- **Collected data entries**
-- ==== Sys2Proof/Machine/Operands.lean ====
section
/-! DEFINITION. The operand forms (spec 30_encoding.md R63, 43_index_memory.md "Addressing") and the values read
through them: zero-extended immediates, 4-bit indices taken from a register, I-relative addresses, the lowest held
key, decimal digits, sprite rows. -/

namespace Sys2Proof.Machine

/-- `zext_16(nnn)` (R63). -/
def zextAddr (nnn : Addr12) : Word := nnn.zeroExtend 16

/-- `zext_16(b)` for a register added to a 16-bit value (R85, R121). -/
def zextByte (b : Byte) : Word := b.zeroExtend 16

/-- `b & 0x0F` as an index 0..15: a key number or a font digit (R94, R122, the spec's decision D18). -/
def lowNibble (b : Byte) : Fin 16 := (b.extractLsb' 0 4).toFin

/-- `I + k` as an address before the reduction modulo 4096 (R43). -/
def State.ea (s : State) (k : Nat) : Nat := s.i.toNat + k

/-- `FONT_BASE + 5 * d` (R122). -/
def glyphAddr (d : Fin 16) : Word := BitVec.ofNat 16 (fontBase + 5 * d.val)

/-- The least `k` with `keys[k] = 1`, if any key is held (45_timers_keys.md R141, the spec's decision D12). -/
def State.lowestHeldKey (s : State) : Option (Fin 16) := (List.finRange 16).find? s.key

/-- A key number as a register value, 0x00..0x0F (R141). -/
def keyByte (k : Fin 16) : Byte := BitVec.ofNat 8 k.val

/-- The hundreds, tens and ones digits of a byte, each as a whole byte 0..9 (R123). -/
def decimalDigits (b : Byte) : List Byte := [b / 100, b / 10 % 10, b % 10]

/-- The values of V0..Vx in order (R124). -/
def State.regsUpTo (s : State) (x : Reg) : List Byte := s.v.toList.take (x.val + 1)

/-- Registers V0..Vx loaded from the bytes at I, I + 1, ...; the others kept (R125). -/
def State.loadedRegs (s : State) (x : Reg) : Vector Byte 16 :=
  Vector.ofFn fun r => if r ≤ x then s.memRead (s.ea r.val) else s.getV r

end Sys2Proof.Machine
end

- **PROBLEM TO SOLVE**
What you return must be the lines above that run from the line with "def decimalDigits (b" to the line with "kept (R125). -/", inclusive, each copied exactly.

- **SOLUTION FOR THIS PROBLEM**
def decimalDigits (b : Byte) : List Byte := [b / 100, b / 10 % 10, b % 10]

/-- The values of V0..Vx in order (R124). -/
def State.regsUpTo (s : State) (x : Reg) : List Byte := s.v.toList.take (x.val + 1)

/-- Registers V0..Vx loaded from the bytes at I, I + 1, ...; the others kept (R125). -/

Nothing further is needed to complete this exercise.